** TASK TO COMPLETE **
Could you print exactly the lines of the listing below, starting at the line that has "witness_RegisterWriteStoresItsBits_pair : State.reset.has" and ending at the line that has "def committed (wait", and only those lines?

** EXTRACTED DATA **
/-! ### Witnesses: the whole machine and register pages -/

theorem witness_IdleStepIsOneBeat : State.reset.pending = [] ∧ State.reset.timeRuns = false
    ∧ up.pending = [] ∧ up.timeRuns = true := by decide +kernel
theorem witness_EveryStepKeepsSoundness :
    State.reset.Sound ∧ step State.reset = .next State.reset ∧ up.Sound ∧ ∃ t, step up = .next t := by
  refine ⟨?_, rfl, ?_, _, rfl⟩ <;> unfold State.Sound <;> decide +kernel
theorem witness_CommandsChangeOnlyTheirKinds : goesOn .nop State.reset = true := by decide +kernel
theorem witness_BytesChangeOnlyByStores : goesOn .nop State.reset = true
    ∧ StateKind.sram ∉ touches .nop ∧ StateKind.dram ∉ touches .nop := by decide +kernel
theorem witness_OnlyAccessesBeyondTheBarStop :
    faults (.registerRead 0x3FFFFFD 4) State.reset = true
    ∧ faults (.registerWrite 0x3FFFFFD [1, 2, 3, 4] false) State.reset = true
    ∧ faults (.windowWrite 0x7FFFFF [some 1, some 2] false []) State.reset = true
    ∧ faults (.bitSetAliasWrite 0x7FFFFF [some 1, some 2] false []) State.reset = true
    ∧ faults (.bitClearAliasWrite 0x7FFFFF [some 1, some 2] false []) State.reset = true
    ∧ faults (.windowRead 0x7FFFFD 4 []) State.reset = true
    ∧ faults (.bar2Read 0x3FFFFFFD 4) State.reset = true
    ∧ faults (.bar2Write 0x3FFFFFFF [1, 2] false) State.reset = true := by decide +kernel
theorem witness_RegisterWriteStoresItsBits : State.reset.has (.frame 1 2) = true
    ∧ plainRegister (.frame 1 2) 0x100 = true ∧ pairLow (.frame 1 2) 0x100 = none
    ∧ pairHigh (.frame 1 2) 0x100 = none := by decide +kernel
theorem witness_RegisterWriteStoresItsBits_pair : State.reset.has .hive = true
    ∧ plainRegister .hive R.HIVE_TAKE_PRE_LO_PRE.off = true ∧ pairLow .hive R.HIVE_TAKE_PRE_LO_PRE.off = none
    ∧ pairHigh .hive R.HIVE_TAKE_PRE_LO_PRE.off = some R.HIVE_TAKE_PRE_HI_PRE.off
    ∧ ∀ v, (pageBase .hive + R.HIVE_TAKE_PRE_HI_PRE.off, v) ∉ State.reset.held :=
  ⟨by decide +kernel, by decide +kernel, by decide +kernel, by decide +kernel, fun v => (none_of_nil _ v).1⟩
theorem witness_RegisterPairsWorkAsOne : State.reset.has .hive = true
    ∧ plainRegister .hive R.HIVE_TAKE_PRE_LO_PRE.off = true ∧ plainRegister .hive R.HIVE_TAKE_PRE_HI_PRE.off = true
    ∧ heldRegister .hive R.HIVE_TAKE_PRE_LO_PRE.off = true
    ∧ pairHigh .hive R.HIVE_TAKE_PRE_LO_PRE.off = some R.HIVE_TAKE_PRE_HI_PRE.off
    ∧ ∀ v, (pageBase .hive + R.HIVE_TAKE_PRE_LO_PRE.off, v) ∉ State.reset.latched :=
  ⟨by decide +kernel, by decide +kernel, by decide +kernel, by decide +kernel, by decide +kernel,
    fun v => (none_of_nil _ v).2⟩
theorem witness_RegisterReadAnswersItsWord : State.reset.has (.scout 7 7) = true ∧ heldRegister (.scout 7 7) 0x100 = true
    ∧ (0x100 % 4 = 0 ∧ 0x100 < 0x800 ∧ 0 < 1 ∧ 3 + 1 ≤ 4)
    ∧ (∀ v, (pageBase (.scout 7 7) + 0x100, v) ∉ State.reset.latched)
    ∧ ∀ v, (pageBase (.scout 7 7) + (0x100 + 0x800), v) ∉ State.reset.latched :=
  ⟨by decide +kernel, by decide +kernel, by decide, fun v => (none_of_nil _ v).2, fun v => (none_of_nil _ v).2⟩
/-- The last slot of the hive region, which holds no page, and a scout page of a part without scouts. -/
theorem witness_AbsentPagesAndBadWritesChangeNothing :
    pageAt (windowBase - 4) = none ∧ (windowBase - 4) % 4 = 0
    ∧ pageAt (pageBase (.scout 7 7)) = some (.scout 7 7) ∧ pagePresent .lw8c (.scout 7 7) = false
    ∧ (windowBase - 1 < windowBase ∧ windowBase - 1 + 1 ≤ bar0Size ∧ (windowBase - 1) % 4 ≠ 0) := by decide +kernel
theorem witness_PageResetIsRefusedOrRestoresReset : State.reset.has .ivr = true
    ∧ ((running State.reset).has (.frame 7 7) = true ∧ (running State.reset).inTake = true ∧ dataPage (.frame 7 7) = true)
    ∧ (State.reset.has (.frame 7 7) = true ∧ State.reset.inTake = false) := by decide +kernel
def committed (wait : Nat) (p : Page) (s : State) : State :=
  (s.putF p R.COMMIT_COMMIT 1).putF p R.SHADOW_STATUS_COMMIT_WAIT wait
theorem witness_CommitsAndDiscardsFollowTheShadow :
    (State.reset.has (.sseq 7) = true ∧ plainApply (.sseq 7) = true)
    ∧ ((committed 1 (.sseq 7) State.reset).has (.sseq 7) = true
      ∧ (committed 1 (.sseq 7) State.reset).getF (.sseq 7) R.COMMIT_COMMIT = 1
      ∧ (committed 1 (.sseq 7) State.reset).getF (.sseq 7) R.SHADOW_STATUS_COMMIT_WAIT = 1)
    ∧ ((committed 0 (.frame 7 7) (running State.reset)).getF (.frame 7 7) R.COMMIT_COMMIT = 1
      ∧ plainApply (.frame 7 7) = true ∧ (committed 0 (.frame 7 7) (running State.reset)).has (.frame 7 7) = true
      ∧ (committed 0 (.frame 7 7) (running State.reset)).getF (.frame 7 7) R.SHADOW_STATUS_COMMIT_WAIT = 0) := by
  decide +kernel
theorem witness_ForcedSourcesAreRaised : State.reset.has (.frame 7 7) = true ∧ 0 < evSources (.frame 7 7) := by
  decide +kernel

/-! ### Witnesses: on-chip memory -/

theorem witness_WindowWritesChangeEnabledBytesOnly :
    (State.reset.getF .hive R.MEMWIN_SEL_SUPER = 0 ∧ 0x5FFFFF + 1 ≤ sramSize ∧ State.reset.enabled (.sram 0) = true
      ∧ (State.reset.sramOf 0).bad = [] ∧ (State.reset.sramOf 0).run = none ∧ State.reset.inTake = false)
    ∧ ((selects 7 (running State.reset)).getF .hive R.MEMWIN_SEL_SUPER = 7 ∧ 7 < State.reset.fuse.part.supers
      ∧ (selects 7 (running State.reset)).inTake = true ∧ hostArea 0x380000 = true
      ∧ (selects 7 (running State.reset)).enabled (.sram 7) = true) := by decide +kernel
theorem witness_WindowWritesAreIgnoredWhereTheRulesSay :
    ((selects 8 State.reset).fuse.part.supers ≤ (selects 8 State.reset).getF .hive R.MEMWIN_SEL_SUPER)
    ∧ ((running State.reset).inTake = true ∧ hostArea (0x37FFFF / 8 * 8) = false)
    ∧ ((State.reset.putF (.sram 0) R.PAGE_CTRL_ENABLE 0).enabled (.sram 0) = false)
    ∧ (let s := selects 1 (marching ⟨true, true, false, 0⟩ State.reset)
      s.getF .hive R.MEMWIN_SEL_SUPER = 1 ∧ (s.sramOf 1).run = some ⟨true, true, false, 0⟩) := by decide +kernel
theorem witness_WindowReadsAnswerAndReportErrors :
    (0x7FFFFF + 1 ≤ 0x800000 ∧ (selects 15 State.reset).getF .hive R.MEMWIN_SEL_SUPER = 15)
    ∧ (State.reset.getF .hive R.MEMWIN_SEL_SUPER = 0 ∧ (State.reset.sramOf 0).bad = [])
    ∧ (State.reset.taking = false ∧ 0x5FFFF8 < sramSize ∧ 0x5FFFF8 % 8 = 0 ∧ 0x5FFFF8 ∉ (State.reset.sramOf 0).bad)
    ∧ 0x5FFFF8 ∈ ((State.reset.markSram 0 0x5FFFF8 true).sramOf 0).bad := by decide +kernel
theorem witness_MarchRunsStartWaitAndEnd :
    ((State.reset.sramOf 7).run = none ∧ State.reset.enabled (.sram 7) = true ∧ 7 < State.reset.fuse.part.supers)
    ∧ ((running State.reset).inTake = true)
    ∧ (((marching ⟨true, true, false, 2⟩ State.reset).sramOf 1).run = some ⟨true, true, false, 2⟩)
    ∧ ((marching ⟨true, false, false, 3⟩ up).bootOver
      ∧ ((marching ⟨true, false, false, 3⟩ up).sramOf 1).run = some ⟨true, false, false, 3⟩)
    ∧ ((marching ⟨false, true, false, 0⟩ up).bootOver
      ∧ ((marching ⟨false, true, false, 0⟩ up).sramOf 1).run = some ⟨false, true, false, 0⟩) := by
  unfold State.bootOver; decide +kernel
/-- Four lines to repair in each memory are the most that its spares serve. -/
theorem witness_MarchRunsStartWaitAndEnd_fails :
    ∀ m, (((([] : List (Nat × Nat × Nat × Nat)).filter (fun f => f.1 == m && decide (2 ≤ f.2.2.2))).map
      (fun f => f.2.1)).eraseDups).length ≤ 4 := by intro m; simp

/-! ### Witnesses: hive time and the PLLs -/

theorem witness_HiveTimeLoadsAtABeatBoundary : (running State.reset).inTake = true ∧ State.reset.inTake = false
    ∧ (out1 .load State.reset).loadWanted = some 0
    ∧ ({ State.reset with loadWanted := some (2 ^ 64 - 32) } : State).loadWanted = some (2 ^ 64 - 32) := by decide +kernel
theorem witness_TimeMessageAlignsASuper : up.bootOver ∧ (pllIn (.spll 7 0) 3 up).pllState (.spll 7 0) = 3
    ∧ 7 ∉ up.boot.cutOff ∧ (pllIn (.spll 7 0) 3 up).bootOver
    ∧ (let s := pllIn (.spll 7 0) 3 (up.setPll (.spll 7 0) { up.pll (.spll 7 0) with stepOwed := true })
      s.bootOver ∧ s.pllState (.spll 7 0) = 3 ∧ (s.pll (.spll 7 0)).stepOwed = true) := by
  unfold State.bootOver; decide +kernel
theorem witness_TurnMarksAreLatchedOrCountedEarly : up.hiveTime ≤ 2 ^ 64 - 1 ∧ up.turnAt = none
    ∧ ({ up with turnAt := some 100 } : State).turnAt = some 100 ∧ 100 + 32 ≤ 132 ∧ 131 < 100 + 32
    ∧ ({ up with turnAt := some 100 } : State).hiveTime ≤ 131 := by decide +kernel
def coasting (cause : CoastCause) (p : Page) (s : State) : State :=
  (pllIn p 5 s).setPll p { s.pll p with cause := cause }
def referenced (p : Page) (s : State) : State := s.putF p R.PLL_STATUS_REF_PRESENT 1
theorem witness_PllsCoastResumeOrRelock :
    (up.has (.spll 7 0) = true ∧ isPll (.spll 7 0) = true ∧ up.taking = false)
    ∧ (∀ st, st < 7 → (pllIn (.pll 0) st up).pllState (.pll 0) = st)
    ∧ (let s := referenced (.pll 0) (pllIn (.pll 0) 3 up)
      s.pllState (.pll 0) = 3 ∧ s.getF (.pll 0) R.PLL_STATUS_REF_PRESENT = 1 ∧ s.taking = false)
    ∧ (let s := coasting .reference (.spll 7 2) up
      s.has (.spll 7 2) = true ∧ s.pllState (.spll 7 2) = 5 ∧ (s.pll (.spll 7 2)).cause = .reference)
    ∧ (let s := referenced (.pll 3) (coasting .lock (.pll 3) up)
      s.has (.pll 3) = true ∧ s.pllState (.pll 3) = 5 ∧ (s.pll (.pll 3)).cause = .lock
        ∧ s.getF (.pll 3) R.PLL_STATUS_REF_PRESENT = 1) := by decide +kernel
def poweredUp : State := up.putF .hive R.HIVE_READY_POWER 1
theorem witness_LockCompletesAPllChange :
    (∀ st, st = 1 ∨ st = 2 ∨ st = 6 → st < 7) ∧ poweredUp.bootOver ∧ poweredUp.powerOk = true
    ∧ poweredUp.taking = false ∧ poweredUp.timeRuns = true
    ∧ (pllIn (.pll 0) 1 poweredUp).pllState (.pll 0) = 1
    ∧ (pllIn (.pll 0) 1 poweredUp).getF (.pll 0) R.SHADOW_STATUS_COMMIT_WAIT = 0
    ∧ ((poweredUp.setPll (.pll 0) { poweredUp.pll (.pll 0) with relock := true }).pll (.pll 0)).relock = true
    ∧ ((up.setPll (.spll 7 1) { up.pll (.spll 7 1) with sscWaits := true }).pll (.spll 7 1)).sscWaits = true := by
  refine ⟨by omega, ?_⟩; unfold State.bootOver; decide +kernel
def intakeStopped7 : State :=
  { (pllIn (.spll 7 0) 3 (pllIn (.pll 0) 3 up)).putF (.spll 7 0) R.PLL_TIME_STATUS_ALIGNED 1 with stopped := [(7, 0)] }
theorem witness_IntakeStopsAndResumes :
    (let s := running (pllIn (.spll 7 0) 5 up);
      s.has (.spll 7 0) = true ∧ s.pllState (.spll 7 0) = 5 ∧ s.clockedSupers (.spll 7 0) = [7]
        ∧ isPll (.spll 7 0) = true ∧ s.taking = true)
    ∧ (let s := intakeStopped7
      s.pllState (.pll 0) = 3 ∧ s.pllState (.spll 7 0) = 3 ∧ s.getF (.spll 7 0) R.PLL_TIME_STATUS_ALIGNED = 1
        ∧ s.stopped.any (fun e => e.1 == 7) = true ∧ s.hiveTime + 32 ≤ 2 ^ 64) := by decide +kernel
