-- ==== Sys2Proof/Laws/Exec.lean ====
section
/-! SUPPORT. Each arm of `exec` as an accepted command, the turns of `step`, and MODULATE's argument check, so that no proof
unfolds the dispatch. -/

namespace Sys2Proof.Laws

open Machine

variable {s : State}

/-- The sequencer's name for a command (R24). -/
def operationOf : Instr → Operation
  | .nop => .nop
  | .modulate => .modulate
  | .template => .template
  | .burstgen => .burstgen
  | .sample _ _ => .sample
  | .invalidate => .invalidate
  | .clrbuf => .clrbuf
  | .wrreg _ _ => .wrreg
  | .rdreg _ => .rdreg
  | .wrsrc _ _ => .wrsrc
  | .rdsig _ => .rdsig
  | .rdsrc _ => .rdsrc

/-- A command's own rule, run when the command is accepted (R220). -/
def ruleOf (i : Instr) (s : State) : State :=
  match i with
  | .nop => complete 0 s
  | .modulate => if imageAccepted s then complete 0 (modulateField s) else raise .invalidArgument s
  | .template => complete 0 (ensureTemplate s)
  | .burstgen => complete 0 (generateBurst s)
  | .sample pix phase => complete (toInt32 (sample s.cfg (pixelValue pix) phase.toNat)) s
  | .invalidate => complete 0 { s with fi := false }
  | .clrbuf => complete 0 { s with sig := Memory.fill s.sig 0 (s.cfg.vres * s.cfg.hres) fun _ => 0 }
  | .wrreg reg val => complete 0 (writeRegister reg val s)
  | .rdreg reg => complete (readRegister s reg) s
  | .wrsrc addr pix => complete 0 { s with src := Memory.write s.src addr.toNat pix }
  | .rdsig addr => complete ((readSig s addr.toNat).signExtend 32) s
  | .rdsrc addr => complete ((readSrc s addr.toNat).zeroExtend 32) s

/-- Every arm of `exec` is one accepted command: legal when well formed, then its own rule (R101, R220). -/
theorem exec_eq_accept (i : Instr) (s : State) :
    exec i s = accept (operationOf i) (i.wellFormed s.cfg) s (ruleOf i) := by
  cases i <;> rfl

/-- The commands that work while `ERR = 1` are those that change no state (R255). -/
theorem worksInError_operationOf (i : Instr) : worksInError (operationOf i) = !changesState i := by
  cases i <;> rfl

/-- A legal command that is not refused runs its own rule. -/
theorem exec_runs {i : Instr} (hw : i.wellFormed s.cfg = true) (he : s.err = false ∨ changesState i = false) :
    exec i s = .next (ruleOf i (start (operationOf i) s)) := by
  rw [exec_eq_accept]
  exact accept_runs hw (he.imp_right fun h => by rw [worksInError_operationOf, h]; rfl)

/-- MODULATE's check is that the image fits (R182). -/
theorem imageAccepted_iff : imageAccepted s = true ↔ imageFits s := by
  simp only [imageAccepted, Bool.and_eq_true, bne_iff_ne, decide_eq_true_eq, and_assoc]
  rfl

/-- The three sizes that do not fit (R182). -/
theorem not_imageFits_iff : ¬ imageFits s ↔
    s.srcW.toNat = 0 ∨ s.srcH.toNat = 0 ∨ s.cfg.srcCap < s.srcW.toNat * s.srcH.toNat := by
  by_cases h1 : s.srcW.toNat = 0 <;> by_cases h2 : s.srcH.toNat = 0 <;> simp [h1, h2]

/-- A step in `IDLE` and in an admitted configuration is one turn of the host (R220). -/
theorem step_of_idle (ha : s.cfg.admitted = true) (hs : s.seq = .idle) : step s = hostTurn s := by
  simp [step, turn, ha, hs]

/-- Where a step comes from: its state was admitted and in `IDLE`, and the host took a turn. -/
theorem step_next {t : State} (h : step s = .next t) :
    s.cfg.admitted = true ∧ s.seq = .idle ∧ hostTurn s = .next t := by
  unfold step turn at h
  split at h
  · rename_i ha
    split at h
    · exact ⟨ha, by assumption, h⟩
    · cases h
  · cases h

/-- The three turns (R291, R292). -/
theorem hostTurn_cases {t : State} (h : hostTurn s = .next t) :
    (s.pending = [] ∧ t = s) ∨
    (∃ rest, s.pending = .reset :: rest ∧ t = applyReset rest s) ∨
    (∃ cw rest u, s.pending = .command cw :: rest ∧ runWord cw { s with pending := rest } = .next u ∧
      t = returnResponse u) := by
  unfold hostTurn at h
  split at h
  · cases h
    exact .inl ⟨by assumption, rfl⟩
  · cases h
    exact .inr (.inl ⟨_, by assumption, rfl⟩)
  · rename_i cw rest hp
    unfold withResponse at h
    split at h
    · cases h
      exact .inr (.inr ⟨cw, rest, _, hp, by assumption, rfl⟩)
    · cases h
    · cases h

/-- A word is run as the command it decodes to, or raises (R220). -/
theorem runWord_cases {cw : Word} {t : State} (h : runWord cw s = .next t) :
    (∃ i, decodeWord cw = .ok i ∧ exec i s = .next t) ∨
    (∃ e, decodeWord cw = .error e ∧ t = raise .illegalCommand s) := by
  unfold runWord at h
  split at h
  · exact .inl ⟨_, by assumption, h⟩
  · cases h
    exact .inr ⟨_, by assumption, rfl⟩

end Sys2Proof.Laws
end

** YOUR RESPONSE **
theorem witness_RegisterWriteStoresItsBits_pair : State.reset.has .hive = true
    ∧ plainRegister .hive R.HIVE_TAKE_PRE_LO_PRE.off = true ∧ pairLow .hive R.HIVE_TAKE_PRE_LO_PRE.off = none
    ∧ pairHigh .hive R.HIVE_TAKE_PRE_LO_PRE.off = some R.HIVE_TAKE_PRE_HI_PRE.off
    ∧ ∀ v, (pageBase .hive + R.HIVE_TAKE_PRE_HI_PRE.off, v) ∉ State.reset.held :=
  ⟨by decide +kernel, by decide +kernel, by decide +kernel, by decide +kernel, fun v => (none_of_nil _ v).1⟩
theorem witness_RegisterPairsWorkAsOne : State.reset.has .hive = true
    ∧ plainRegister .hive R.HIVE_TAKE_PRE_LO_PRE.off = true ∧ plainRegister .hive R.HIVE_TAKE_PRE_HI_PRE.off = true
    ∧ heldRegister .hive R.HIVE_TAKE_PRE_LO_PRE.off = true
    ∧ pairHigh .hive R.HIVE_TAKE_PRE_LO_PRE.off = some R.HIVE_TAKE_PRE_HI_PRE.off
    ∧ ∀ v, (pageBase .hive + R.HIVE_TAKE_PRE_LO_PRE.off, v) ∉ State.reset.latched :=
  ⟨by decide +kernel, by decide +kernel, by decide +kernel, by decide +kernel, by decide +kernel,
    fun v => (none_of_nil _ v).2⟩
theorem witness_RegisterReadAnswersItsWord : State.reset.has (.scout 7 7) = true ∧ heldRegister (.scout 7 7) 0x100 = true
    ∧ (0x100 % 4 = 0 ∧ 0x100 < 0x800 ∧ 0 < 1 ∧ 3 + 1 ≤ 4)
    ∧ (∀ v, (pageBase (.scout 7 7) + 0x100, v) ∉ State.reset.latched)
    ∧ ∀ v, (pageBase (.scout 7 7) + (0x100 + 0x800), v) ∉ State.reset.latched :=
  ⟨by decide +kernel, by decide +kernel, by decide, fun v => (none_of_nil _ v).2, fun v => (none_of_nil _ v).2⟩
/-- The last slot of the hive region, which holds no page, and a scout page of a part without scouts. -/
theorem witness_AbsentPagesAndBadWritesChangeNothing :
    pageAt (windowBase - 4) = none ∧ (windowBase - 4) % 4 = 0
    ∧ pageAt (pageBase (.scout 7 7)) = some (.scout 7 7) ∧ pagePresent .lw8c (.scout 7 7) = false
    ∧ (windowBase - 1 < windowBase ∧ windowBase - 1 + 1 ≤ bar0Size ∧ (windowBase - 1) % 4 ≠ 0) := by decide +kernel
theorem witness_PageResetIsRefusedOrRestoresReset : State.reset.has .ivr = true
    ∧ ((running State.reset).has (.frame 7 7) = true ∧ (running State.reset).inTake = true ∧ dataPage (.frame 7 7) = true)
    ∧ (State.reset.has (.frame 7 7) = true ∧ State.reset.inTake = false) := by decide +kernel
def committed (wait : Nat) (p : Page) (s : State) : State :=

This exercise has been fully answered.